В голосе Берхарда Гримберту послышалась злость, еще более едкая, чем хозяйское вино. Этому Гримберт удивлён не был. Он сам помнил события пятилетней давности куда лучше, чем хотел бы. Тогда они казались ему мимолётными, малозначимыми, сродни второстепенным техническим деталям в протоколе тестирования рыцарского доспеха. Только отдельные сцены и выбивались из мутного вороха воспоминаний острыми углами.

Маркграф Лотар де Салуццо. Депеша от императора, скрепленная его личной сургучной печатью, алой, как еще не пролитая кровь. И, конечно, Железная…

— …Ярмарка. Это уже после мятежа началось, — Берхард хрустнул какой-то костью, — Паук решил в Салуццо память о себе оставить. И задал урок всем, кто в мятеже участвовал. Баронам, рыцарям да прочим. На них-то императорское прощение не распространялось, как смекаешь. Жуткие вещи творились в то время, вот что я скажу, мессир. Людей увечили так, что вспомнить страшно. А если вдруг страх прошел, можно на улицу выйти и на первую попавшуюся химеру посмотреть. Это же его палачей рук дело. Его выдумка.

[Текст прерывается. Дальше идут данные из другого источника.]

-- ==== Sys2Proof/Machine/Catalog.lean ====
section
/-! DEFINITION. The register catalog: every register the block reaches, its fields and their widths (spec/20_memory.md R77), the
divider maxima and field widths (spec/40_sequencer.md R149; spec/43_gating_block.md R251), and the conditions on an instance's
parameters. -/

namespace Sys2Proof.Machine

/-- The fields of a register, in the catalog's order, OTHER last (R77). -/
def regFields : Reg → List RegField
  | .gtCtrl => [.swrst, .other]
  | .gtStatus => [.syncbusy, .other]
  | .gtGendiv => [.ident, .div, .other]
  | .gtGenctrl => [.ident, .src, .genen, .idc, .oe, .divsel, .runstdby, .other]
  | .gtClkctrl => [.ident, .gen, .clken, .other]
  | .oscInt32k => [.enable, .startup, .other]
  | .oscExt32k => [.enable, .startup, .other]
  | .oscRc8m => [.presc, .other]
  | .oscStatus => [.int32kRdy, .ext32kRdy, .multRdy, .multLockc, .multLockf, .other]
  | .oscMultCtrl => [.ondemand, .enable, .mode, .ccdis, .bplckc, .waitlock, .qldis, .usbcrm, .other]
  | .oscMultVal => [.coarse, .fine, .other]
  | .oscMultMul => [.mul, .cstep, .fstep, .other]
  | .busMask => [.gt, .other]
  | .busCpudiv => [.div, .other]
  | .busAdiv => [.div, .other]
  | .busBdiv => [.div, .other]
  | .busCdiv => [.div, .other]
  | .flashCtrl => [.rws, .other]

/-- The minimum width of a field in a register, the widths the catalog leaves open taken from the instance (R77). Fields of one
bit are the rest. OTHER has no width of its own. -/
def minWidth (c : Config) : Reg → RegField → Nat
  | .gtGendiv, .ident => 3
  | .gtGendiv, .div => 16
  | .gtGenctrl, .ident => 3
  | .gtGenctrl, .src => 3
  | .gtClkctrl, .ident => 6
  | .gtClkctrl, .gen => 3
  | .oscInt32k, .startup => c.startupInt32kW
  | .oscExt32k, .startup => c.startupExt32kW
  | .oscRc8m, .presc => c.prescW
  | .oscMultVal, .coarse => c.calCoarseW
  | .oscMultVal, .fine => c.calFineW
  | .oscMultMul, .mul => 16
  | .oscMultMul, .cstep => 5
  | .oscMultMul, .fstep => 9
  | .busCpudiv, .div => c.cpuDivW
  | .busAdiv, .div => c.aDivW
  | .busBdiv, .div => c.bDivW
  | .busCdiv, .div => c.cDivW
  | .flashCtrl, .rws => c.rwsW
  | _, _ => 1

/-- The width of a field in this instance: `REG_LAYOUT` may make it wider than the minimum (R12, R77, R260). -/
def fieldWidth (c : Config) (r : Reg) (f : RegField) : Nat :=
  minWidth c r f + (c.extraBits.lookup (r, f)).getD 0

/-- `MAXDIV` (R8, R149). -/
def maxDiv (g : GenId) : Nat :=
  if g = 1 then 65535 else if g = 2 then 31 else 255

/-- `W(g)`, the width of a generator bank's DIV (R251). -/
def divWidth (g : GenId) : Nat :=
  if g = 1 then 16 else if g = 2 then 5 else 8

/-- The registers of the generator tree (R18, R77). -/
def isGt : Reg → Bool
  | .gtCtrl | .gtStatus | .gtGendiv | .gtGenctrl | .gtClkctrl => true
  | .oscInt32k | .oscExt32k | .oscRc8m | .oscStatus | .oscMultCtrl | .oscMultVal | .oscMultMul => false
  | .busMask | .busCpudiv | .busAdiv | .busBdiv | .busCdiv | .flashCtrl => false

/-- The control fields of a generator bank fit the fields of GT.GENCTRL (R77, R250). -/
def ctlFits (c : Config) (b : GenCtl) : Bool :=
  decide (b.src < 2 ^ fieldWidth c .gtGenctrl .src) && decide (b.genen < 2 ^ fieldWidth c .gtGenctrl .genen)
  && decide (b.idc < 2 ^ fieldWidth c .gtGenctrl .idc) && decide (b.oe < 2 ^ fieldWidth c .gtGenctrl .oe)
  && decide (b.divsel < 2 ^ fieldWidth c .gtGenctrl .divsel) && decide (b.runstdby < 2 ^ fieldWidth c .gtGenctrl .runstdby)

/-- The fields of a channel bank fit the fields of GT.CLKCTRL (R77, R250). -/
def chanFits (c : Config) (b : ChanBank) : Bool :=
  decide (b.gen < 2 ^ fieldWidth c .gtClkctrl .gen) && decide (b.clken < 2 ^ fieldWidth c .gtClkctrl .clken)

/-- What an update puts into a bank fits that bank's fields; DIV is cut when it is applied (R260). -/
def updateFits (c : Config) : Update → Bool
  | .genctrl _ b => ctlFits c b
  | .chan _ g e => chanFits c { gen := g, clken := e }
  | .reset => true
  | .div _ _ => true
  | .selgen _ => true
  | .selch _ => true

/-- `SRC_CODE(kind)` (R150). -/
def srcCode (c : Config) (k : SourceKind) : Nat := c.srcCode.get k.number

/-- The parameters make an instance: NUM_CHANNELS is 1..64 and MULT_REF_CH a channel (R9, R10), BASE is aligned to 0x80 (R71),
every parameter the block writes fits its field (R75), the INT32K coarse step fits CSTEP (R181), each GEN_POR bank's divider fits
`W(g)` (R251), and the other fields of GEN_POR and CH_POR fit theirs (R77, R252). -/
def configWf (c : Config) : Bool :=
  decide (1 ≤ c.numChannels) && decide (c.numChannels ≤ 64) && decide (c.multRefCh < c.numChannels)
  && decide (c.base % 128 = 0)
  && decide (c.flashWs48m < 2 ^ fieldWidth c .flashCtrl .rws)
  && decide (c.startupInt32k < 2 ^ fieldWidth c .oscInt32k .startup)
  && decide (c.startupExt32k < 2 ^ fieldWidth c .oscExt32k .startup)
  && decide (c.prescDiv1 < 2 ^ fieldWidth c .oscRc8m .presc)
  && decide (c.div1 < 2 ^ fieldWidth c .busCpudiv .div) && decide (c.div1 < 2 ^ fieldWidth c .busAdiv .div)
  && decide (c.div1 < 2 ^ fieldWidth c .busBdiv .div) && decide (c.div1 < 2 ^ fieldWidth c .busCdiv .div)
  && (List.finRange 8).all (fun k => decide (c.srcCode.get k < 2 ^ fieldWidth c .gtGenctrl .src))
  && decide (c.calCoarseW - 2 ≤ fieldWidth c .oscMultMul .cstep)
  && (List.finRange 8).all (fun g => decide ((c.genPor.get g).div < 2 ^ divWidth g))
  && (List.finRange 8).all (fun g => ctlFits c (c.genPor.get g).ctl)
  && (List.finRange 64).all (fun k => chanFits c (c.chPor.get k))

end Sys2Proof.Machine
end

— Он наказывал мятежников, — пробормотал Гримберт, надеясь, что в голосе сквозит хоть толика уверенности, — Это была его обязанность перед короной.

— Оно, может, и так, — безразлично согласился Берхард, — Только урок вышел уж больно жестокий. Такое не то, что за пять, за пятьдесят лет не забудется. Большого юмора был покойный Гримберт, земля ему пухом, большого юмора и большой злости. Когда пришли вести про Похлёбку по-Арборийски, у нас в Бра все запасы вина в городе скупили. Три дня и три ночи праздновали без остановки, вот как.

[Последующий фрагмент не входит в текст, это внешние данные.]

-- ==== Sys2Proof/Laws/Runs.lean ====
section
/-! SUPPORT. The small facts about runs that the results of the commands rest on. -/

namespace Sys2Proof.Machine

/-- A turn put first in the agenda is run on the state as it is. -/
@[simp] theorem stepWith_eq (t : Turn) (s : State) : stepWith t s = runTurn t s := rfl

@[simp] theorem runTurn_ctc (a : Answer) (s : State) : runTurn (.ctc a) s = ctcStep a s := rfl
@[simp] theorem runTurn_host (a : HostAccess) (s : State) : runTurn (.host a) s = hostStep a s := rfl
@[simp] theorem runTurn_gtsync (s : State) : runTurn .gtsync s = .next { s with gt := gtSync s.cfg s.gt } := rfl
@[simp] theorem runTurn_blockReset (s : State) : runTurn .blockReset s = .next (blockReset s) := rfl
@[simp] theorem runTurn_powerOn (s : State) : runTurn .powerOn s = .next (powerOn s) := rfl

/-- A command issued with a lone RESP answers at once. -/
theorem answersAtOnce_of_resp {i : Instr} {s : State} {p : Resp} (h : exec i s = .next (issue [.resp p] s)) :
    answersAtOnce i s (respLo p) p.freq (p.phase.getD s.phase) :=
  ⟨_, _, h, fun _ => rfl⟩

theorem runTurns_append (ts us : List Turn) (s : State) :
    runTurns (ts ++ us) s = match runTurns ts s with
      | .next s' => runTurns us s'
      | .fault f => .fault f
      | .refused r => .refused r := by
  induction ts generalizing s with
  | nil => rfl
  | cons t ts ih =>
    rw [List.cons_append, runTurns, runTurns]
    cases runTurn t s <;> simp [ih]

@[simp] theorem prompt_nil : prompt [] = [] := rfl

@[simp] theorem prompt_cons (a : Answer) (as : List Answer) : prompt (a :: as) = .ctc a :: .gtsync :: prompt as := rfl

end Sys2Proof.Machine
end

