/-! ### Witnesses: concrete states and operands that meet each statement's hypotheses together -/

/-- DecodeOfEncodeGivesBackTheCommand, at the largest operands. -/
theorem witness_decode_of_encode :
    Instr.wf (.claim 7 true .xtal (2 ^ 32 - 1)) = true ∧ Instr.wf (.enable 63 7) = true ∧ Instr.wf (.bringup48 .openLoop) = true ∧
    Instr.wf .bringup8 = true ∧ Instr.wf (.lookup 7) = true ∧ Instr.wf (.standby 7 true) = true := by decide
/-- EncodeOfDecodeGivesBackTheWord. -/
theorem witness_encode_of_decode : decode 0xFFFFFFFF000007F4 = .ok (.claim 7 true .xtal 0xFFFFFFFF) := by decide
/-- StepRunsTheDecodedCommand, and the first clause of CmdLoStoreIssuesOrIsDropped. -/
theorem witness_step :
    ready.busy = false ∧ ready.phase ≠ .halted ∧ decode (ready.cmdHi ++ 0x33#32) = .ok (.lookup 3) := by decide
/-- PlacedWordIsRunByTheNextStep. -/
theorem witness_placed_word :
    ready.phase ≠ .halted ∧ decodeTableWord 64 0x0000000400000534 = some (.claim 3 false .gen1 4) := by decide
/-- UndecodableWordIsAnsweredIllegal: opcodes 0, 7 and 15, and a defined opcode that fails its mask test. -/
theorem witness_undecodable :
    fresh.busy = false ∧ fresh.phase ≠ .halted ∧ (fieldOp (fresh.cmdHi ++ 0x0#32)).toNat = 0 ∧
    7 ≤ (fieldOp (fresh.cmdHi ++ 0x7#32)).toNat ∧ 7 ≤ (fieldOp (fresh.cmdHi ++ 0xF#32)).toNat ∧
    ∃ row, opRow (fieldOp (fresh.cmdHi ++ 0x801#32)) = some row ∧ (fresh.cmdHi ++ 0x801#32) &&& row.mask ≠ row.pattern :=
  ⟨rfl, by decide, by decide, by decide, by decide, _, rfl, by decide⟩
/-- CmdLoStoreIssuesOrIsDropped, second clause: a running command, and HALTED. -/
theorem witness_drop : (running .cal).busy = true ∧ stopped.phase = .halted ∧ stopped.busy = false := by decide
/-- CsrShowsItsFieldsAndAStoreClearsOnlyDrop: an issue, and a RESP at MPC. -/
theorem witness_csr :
    (∃ t, exec (.lookup 1) ready = .next t) ∧ (running (.resp {})).busy = true ∧
    (running (.resp {})).prog[(running (.resp {})).mpc]? = some (.resp {}) := ⟨⟨_, rfl⟩, rfl, rfl⟩
/-- ParamReadsTheInstance, at the two ends of NUM_CHANNELS. -/
theorem witness_param :
    configWf small = true ∧ configWf { small with numChannels := 1 } = true ∧
    configWf { small with numChannels := 64, multRefCh := 63 } = true := by decide
/-- BusErrorExactlyOnAnIllegalAccess: accesses in the window at both ends of each of its ranges, illegal and not. -/
theorem witness_bus_error :
    (∀ off ∈ [0x00, 0x13, 0x14, 0x1C, 0x1F, 0x20, 0x48, 0x4C, 0x7F],
      fresh.cfg.base ≤ fresh.cfg.base + off ∧ fresh.cfg.base + off < fresh.cfg.base + 0x80) ∧
    busError fresh (hostLoadAt small 0x1C) = some .reservedOffset ∧ busError fresh (hostLoadAt small 0x20) = none ∧
    busError fresh (hostStoreAt small 0x20 0) = some .readOnly ∧ busError fresh (hostLoadAt small 0x48) = none ∧
    busError fresh (hostStoreAt small 0x48 0) = some .readOnly ∧ busError fresh (hostLoadAt small 0x4C) = some .reservedOffset ∧
    busError fresh (hostStoreAt small 0x10 0) = none ∧ busError fresh (hostLoadAt small 0x0C) = none := by decide
/-- ResetLeavesTheTabledValues, second and third alternatives. -/
theorem witness_block_reset :
    (∃ s, stepWith .blockReset (running .cal) = .next s) ∧ ∃ s, stepWith .powerOn (running .cal) = .next s := ⟨⟨_, rfl⟩, _, rfl⟩
/-- WrongPhaseIsAnsweredIllegal: both kinds of command, each in both other phases. -/
theorem witness_wrong_phase :
    fresh.phase ≠ admittedIn (.lookup 0) ∧ ready.phase ≠ admittedIn .bringup8 ∧ stopped.phase ≠ admittedIn (.standby 0 true) ∧
    stopped.phase ≠ admittedIn (.bringup48 .usb) := by decide
/-- LookupAnswersTheHandle and ClaimOfAConfiguredGeneratorAnswersNone. -/
theorem witness_lookup : ready.phase = .configured ∧ ready.ft.get 3 ≠ 0 ∧ ready.ft.get 7 = 0 := by decide
/-- ClaimFatalCases: the dividers next to each maximum, the two sources without a frequency, and the two zero frequencies. -/
theorem witness_claim_fatal :
    usbReady.phase = .configured ∧ usbReady.ft.get 1 = 0 ∧ usbReady.ft.get 2 = 0 ∧ usbReady.ft.get 7 = 0 ∧
    ¬ (1 ≤ 0 ∧ 0 ≤ 255) ∧ ¬ (1 ≤ 65536 ∧ 65536 ≤ 65535) ∧ ¬ (1 ≤ 32 ∧ 32 ≤ 31) ∧ ¬ (1 ≤ 256 ∧ 256 ≤ 255) ∧
    (1 ≤ 65535 ∧ 65535 ≤ 65535) ∧ sourceFreq usbReady.ft .gen1 = some 0 ∧ 0 / 65535 = 0 ∧
    sourceFreq usbReady.ft .int32k = some 32768 ∧ 32768 / 32769 = 0 := by decide
/-- ZeroFrequencyArisesInExactlyTwoCases: the dividers on both sides of each case. -/
theorem witness_zero_frequency :
    legalDivider 1 32768 = true ∧ legalDivider 1 32769 = true ∧ sourceFreq ready.ft .ext32k = some 32768 ∧
    legalDivider 4 255 = true ∧ sourceFreq ready.ft .gen1 = some 32768 ∧ sourceFreq usbReady.ft .gen1 = some 0 := by decide
/-- ClaimConfiguresTheGenerator and ClaimProgramsTheGeneratorBank: the largest dividers. -/
theorem witness_claim :
    usbReady.phase = .configured ∧ quiet usbReady = true ∧ usbReady.cfg.gating = true ∧ usbReady.gt.gten = true ∧
    usbReady.gt.pending = none ∧ usbReady.ft.get 1 = 0 ∧ usbReady.ft.get 2 = 0 ∧ usbReady.ft.get 7 = 0 ∧
    sourceFreq usbReady.ft .rc8m = some 8000000 ∧ legalDivider 1 65535 = true ∧ 8000000 / 65535 ≠ 0 ∧
    legalDivider 2 31 = true ∧ 8000000 / 31 ≠ 0 ∧ legalDivider 7 255 = true ∧ 8000000 / 255 ≠ 0 := by decide
/-- The environments of every completion statement: as many answers as the longest program has operations, each satisfying every
poll, whatever the instance. -/
theorem witness_prompt_environment :
    (List.replicate 40 good).length = 40 ∧ (∀ a ∈ List.replicate 40 good, envReady small a = true) := by decide
/-- EnableRefusesInOrder: the first channel the chip lacks, an unconfigured generator, a used channel. -/
theorem witness_enable_refuses :
    ready.phase = .configured ∧ ready.cfg.numChannels ≤ 37 ∧ 36 < ready.cfg.numChannels ∧ ready.ft.get 4 = 0 ∧
    0 < ready.cfg.numChannels ∧ ready.ft.get 3 ≠ 0 ∧ ready.usage.getLsbD 0 = true := by decide
/-- EnableIssuesTheToken, EnableMarksTheChannelFirst, EnableProgramsTheChannelBank: the chip's last channel. -/
theorem witness_enable :
    ready.phase = .configured ∧ quiet ready = true ∧ ready.cfg.gating = true ∧ ready.gt.gten = true ∧ ready.gt.pending = none ∧
    36 < ready.cfg.numChannels ∧ 36 < 64 ∧ ready.ft.get 3 ≠ 0 ∧ ready.usage.getLsbD 36 = false := by decide
/-- StandbyCompletes and StandbyChangesOnlyRunstdby, of an unconfigured generator. -/
theorem witness_standby :
    ready.phase = .configured ∧ quiet ready = true ∧ ready.cfg.gating = true ∧ ready.gt.gten = true ∧ ready.gt.pending = none ∧
    ready.ft.get 7 = 0 ∧ ctlFits ready.cfg (ready.gt.gens.get 7).ctl = true := by decide
/-- Bringup48Completes, Bringup8Completes, BringupProgramsTheGeneratorTree. -/
theorem witness_bringup :
    fresh.phase = .powerOn ∧ quiet fresh = true ∧ fresh.cfg.gating = true ∧ fresh.gt.pending = none ∧
    fresh.cfg.multRefCh < fresh.cfg.numChannels := by decide
/-- EveryMicroProgramIsDisciplined, EveryWriteFitsItsField and CtcStepFrame (both its alternatives). -/
theorem witness_micro :
    (∃ t, exec (.standby 7 false) ready = .next t) ∧ configWf ready.cfg = true ∧ (∃ t, ctcStep good (running .cal) = .next t) ∧
    (∃ t, ctcStep good ready = .next t) := ⟨⟨_, rfl⟩, by decide, ⟨_, rfl⟩, ⟨_, rfl⟩⟩
/-- PollGoesOnOrBack. -/
theorem witness_poll :
    (running (.poll .oscStatus [(.multRdy, 1)] 0)).busy = true ∧
    (running (.poll .oscStatus [(.multRdy, 1)] 0)).prog[1]? = some (.poll .oscStatus [(.multRdy, 1)] 0) := by decide
/-- ModifyKeepsUnlistedFields. -/
theorem witness_modify :
    let s : State := { ready with busy := true, prog := [.rd .busMask, .wrm .busMask [(.gt, .lit 1)], .resp {}] }
    s.busy = true ∧ quiet s = true ∧ RegField.gt ∈ regFields .busMask ∧ s.prog[s.mpc]? = some (.rd .busMask) ∧
    s.prog[s.mpc + 1]? = some (.wrm .busMask [(.gt, .lit 1)]) := by decide
/-- FullWriteZeroesUnlistedFields, CalStoresTheCalibration, ResponseWordLayout. -/
theorem witness_micro_ops :
    (running (.wr .oscMultMul [(.mul, .lit 48000)])).prog[1]? = some (.wr .oscMultMul [(.mul, .lit 48000)]) ∧
    quiet (running (.wr .oscMultMul [(.mul, .lit 48000)])) = true ∧ (running .cal).prog[1]? = some .cal ∧
    (running (.resp { kind := .token, ch := 63, freq := 8192 })).prog[1]? = some (.resp { kind := .token, ch := 63, freq := 8192 }) ∧
    (running .cal).busy = true := by decide
/-- GtWriteMeetsTheSynchronizer: each of its clauses, and the meeting value of assumption 12, a closed gate with an update in flight. -/
theorem witness_gt_write :
    isGt .gtCtrl = true ∧ isGt .gtStatus = true ∧
    (let g : GtState := { GtState.powerOn small with pending := some .reset, gten := false }; g.pending ≠ none ∧ g.gten = false) ∧
    (let g : GtState := { GtState.powerOn small with gten := false }; g.pending = none ∧ g.gten = false) ∧
    (GtState.powerOn small).pending = none ∧ (GtState.powerOn small).gten = true ∧ fieldOf [(.swrst, 1)] .swrst ≠ 0 ∧
    fieldOf [(.swrst, 0)] .swrst = 0 := by decide
/-- GtSyncAppliesTheUpdate: an update of every kind, its index at the ends of its range. -/
theorem witness_gt_sync :
    ∀ u ∈ [Update.reset, .div 7 255, .div 8 0, .genctrl 7 default, .genctrl 8 default, .selgen 7, .selgen 8, .chan 36 7 1, .chan 37 7 1, .selch 36,
        .selch 63],
      ({ GtState.powerOn small with pending := some u, syncbusy := true } : GtState).pending = some u := by decide
/-- GtReadsShowTheirState. -/
theorem witness_gt_reads :
    ready.cfg.gating = true ∧ ready.gt.gten = true ∧ ready.gt.syncbusy = false ∧
    ctlFits ready.cfg (ready.gt.gens.get ready.gt.selGen).ctl = true ∧ ready.gt.selCh < 64 ∧
    (∀ h : ready.gt.selCh < 64, chanFits ready.cfg ready.gt.chans[ready.gt.selCh] = true) := by decide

Арбория. Из вечной ночи на миг проступили контуры пылающих улиц.

Иллюзия была так сильна, что Гримберту показалось, будто их пламя обжигает уже не существующие глаза.

— Он погиб, как полагается рыцарю, — глухо произнес он, — В неравной схватке с лангобардами.

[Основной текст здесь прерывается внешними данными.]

-- ==== Sys2Proof/WellFormed.lean ====
section
/-! DEFINITION. Which terms of `Instr` stand for a decode word. The only constraint the table puts on an operand is
M_CHR's: its byte is not `LF`, which priority gives to M_LF (R50, R59). -/

namespace Sys2Proof

/-- The operand constraint of R59: `b != 0x0A`. -/
def Instr.wellFormed : Instr → Bool
  | .reset _ _ _ => true
  | .idle _ _ => true
  | .mLf => true
  | .mChr b => b != Config.lf
  | .pByte _ => true

end Sys2Proof
end

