/-! ### The payload buffer -/

/-- R35, R36: a byte written is the byte read, at that address alone. An access outside `0..575` stops (R35: it does not
exist; that the stop is a refusal is the model's choice, assumption log 6). -/
def Obligations.WrittenByteIsRead : Prop :=
  (∀ (a : Nat) (v : Byte) (m : Memory), a ≤ 575 → ∃ m' : Memory, memWrite a v m = .next m' ∧
    memRead a m' = .next v ∧ ∀ c : Nat, c ≠ a → memRead c m' = memRead c m) ∧
  (∀ (a : Nat) (v : Byte) (m : Memory), 575 < a →
    memWrite a v m = .refused (.noSuchAddress a) ∧ memRead a m = .refused (.noSuchAddress a))

/-- R37, R80: reading an entry that was never written faults, and no step from a legal state does it. -/
def Obligations.UnwrittenEntryIsNeverRead : Prop :=
  (∀ (a : Nat) (m : Memory), a ≤ 575 → Memory.get? m a = none → memRead a m = .fault (.noValue (.pbuf a))) ∧
  (∀ s : State, s.Legal → ∀ f : Fault, step s ≠ .fault f)

/-- R34: outside a reset, the one entry a step can change is the one P_BYTE writes. -/
def Obligations.OnlyPByteWritesTheBuffer : Prop :=
  ∀ (s t : State) (a : Nat), step s = .next t → s.nextInput.rst = false →
    Memory.get? t.pbuf a ≠ Memory.get? s.pbuf a →
    s.mode = .P ∧ s.nextInput.inValid = true ∧ a = s.pcount.toNat ∧
      Memory.get? t.pbuf a = some s.nextInput.inData

/-! ### The payload unpacker -/

/-- R62, the encoding, and any byte but the last: the byte is captured at `pcount`, `pcount` counts on, nothing else
changes but the pulse. -/
def Obligations.PayloadByteIsCaptured : Prop :=
  (∀ w : DecodeWord, w &&& 0x700#11 = 0x300#11 → decodeWord w = .ok (.pByte (wordData w))) ∧
  ∀ (b : Byte) (s : State), s.pcount.toNat < 575 → ∃ t : State,
    exec (.pByte b) s = .next t ∧
    t.pcount.toNat = s.pcount.toNat + 1 ∧ t.outValid = false ∧
    Memory.get? t.pbuf s.pcount.toNat = some b ∧
    (∀ a : Nat, a ≠ s.pcount.toNat → Memory.get? t.pbuf a = Memory.get? s.pbuf a) ∧
    t.mode = s.mode ∧ t.mpos = s.mpos ∧ t.mdead = s.mdead ∧ t.outSpec = s.outSpec ∧ t.inputs = s.inputs

/-- R62, R63, R66, the last byte: the whole frame, the new byte included, is unpacked and emitted. -/
def Obligations.LastPayloadByteEmits : Prop :=
  ∀ (b : Byte) (s : State) (f : Frame), s.pcount.toNat = 575 →
    (∀ k : Nat, k < 575 → Memory.get? s.pbuf k = f[k]?) → f[575]? = some b → ∃ t : State,
    exec (.pByte b) s = .next t ∧
    t.outSpec = some (unpack f) ∧ t.outValid = true ∧ t.mode = .M ∧ t.pcount = 0#10 ∧
    Memory.get? t.pbuf 575 = some b ∧
    (∀ a : Nat, a ≠ 575 → Memory.get? t.pbuf a = Memory.get? s.pbuf a) ∧
    t.mpos = s.mpos ∧ t.mdead = s.mdead ∧ t.inputs = s.inputs

/-- Where P_BYTE stops, in states that no run reaches (R30): at a `pcount` above 575 (the model's choice, assumption log
6), and at an emission over a buffer with an entry that was never written (R37, R80). -/
def Obligations.PayloadByteStopsOutsideLegalStates : Prop :=
  (∀ (b : Byte) (s : State), 575 < s.pcount.toNat →
    exec (.pByte b) s = .refused (.noSuchAddress s.pcount.toNat)) ∧
  (∀ (b : Byte) (s : State) (k : Nat), s.pcount.toNat = 575 → k < 575 → Memory.get? s.pbuf k = none →
    (∀ j : Nat, j < k → (Memory.get? s.pbuf j).isSome = true) →
    exec (.pByte b) s = .fault (.noValue (.pbuf k)))

/-- R55: the layout of a sample. -/
def Obligations.SampleIsBigEndianUnsigned : Prop :=
  ∀ (f : Frame) (i : Fin 288),
    (unpack f)[i.val] =
      ((f[2 * i.val]'(by have := i.isLt; simp only [frameBytes]; omega)).setWidth 16 <<< 8) |||
        (f[2 * i.val + 1]'(by have := i.isLt; simp only [frameBytes]; omega)).setWidth 16 ∧
    ((unpack f)[i.val]).extractLsb' 8 8 = f[2 * i.val]'(by have := i.isLt; simp only [frameBytes]; omega) ∧
    ((unpack f)[i.val]).extractLsb' 0 8 = f[2 * i.val + 1]'(by have := i.isLt; simp only [frameBytes]; omega)

/-- R65: the laws of the unpack, (a) to (e). -/
def Obligations.UnpackLaws : Prop :=
  (∀ hi lo : Byte, (joinBytes hi lo).toNat ≤ 65535 ∧ (zext16 hi <<< 8).toNat ≤ 0xFF00 ∧
    (zext16 lo).toNat ≤ 0x00FF ∧ (zext16 hi <<< 8) &&& zext16 lo = 0#16) ∧
  (∀ (f : Frame) (i : Fin 288), (unpack f)[i.val].toNat =
    256 * (f[2 * i.val]'(by have := i.isLt; simp only [frameBytes]; omega)).toNat +
      (f[2 * i.val + 1]'(by have := i.isLt; simp only [frameBytes]; omega)).toNat) ∧
  ((joinBytes 0x00#8 0x00#8).toNat = 0 ∧ (joinBytes 0xFF#8 0xFF#8).toNat = 65535 ∧
    (joinBytes 0x80#8 0x00#8).toNat = 32768 ∧ (joinBytes 0x7F#8 0xFF#8).toNat = 32767) ∧
  ((∀ sp : Spectrum, unpack (pack sp) = sp) ∧ (∀ f : Frame, pack (unpack f) = f)) ∧
  Function.Bijective unpack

Берхард побарабанил по столу пальцами. Судя по глухому звуку, пальцы у него были твердые и тяжелые, как гвозди.

— Тебе виднее, мессир. Только до меня доходили слухи, что помер он как Паук. Бросился бежать, пока его рыцарей кромсали в городе, да и угодил на минное поле. Говорят, на миллион золотых кусочков разнесло. Так-то. В общем, мессир, к туринцам со времён Железной Ярмарки тут отношение не сказать, чтоб доброе. Живой — и хорошо. Но лишний раз лучше не упоминай. Не к добру.

— Я…

Берхард истолковал его замешательство по-своему.

— Со мной можно, — усмехнулся он, — Я-то сам не из местных. Про Жирону слыхал?

Гримберт кивнул потяжелевшей от вина головой.

— Это в Иберии?

— Так точно, — судя по гулкому хлопку, Берхард треснул пятернёй себя в грудь, — На берегу Балеарского моря. Славное море, мессир. Не чета здешнему Лигурийскому!

Значит, слух не подвёл. Ибериец.

Жителей Иберийского полуострова Гримберт в глубине души презирал, хоть и признавал за ними славу лихих вояк, немало крови проливших за империю. Нечистоплотные самодовольные дикари и, в то же время, истовые христиане, они слишком много внимания уделяли роскошным нарядам и блестящим наградам, однако в бою делались беспощадны, как адское воинство. Неудивительно, что именно им удалось перегрызть горло мавританской силе, много веков терзавшей империю с севера.

— Далеко же ты забрался, — пробормотал Гримберт, мысленно проводя линию на несуществующей карте, чем вызвал еще один смешок Берхарда.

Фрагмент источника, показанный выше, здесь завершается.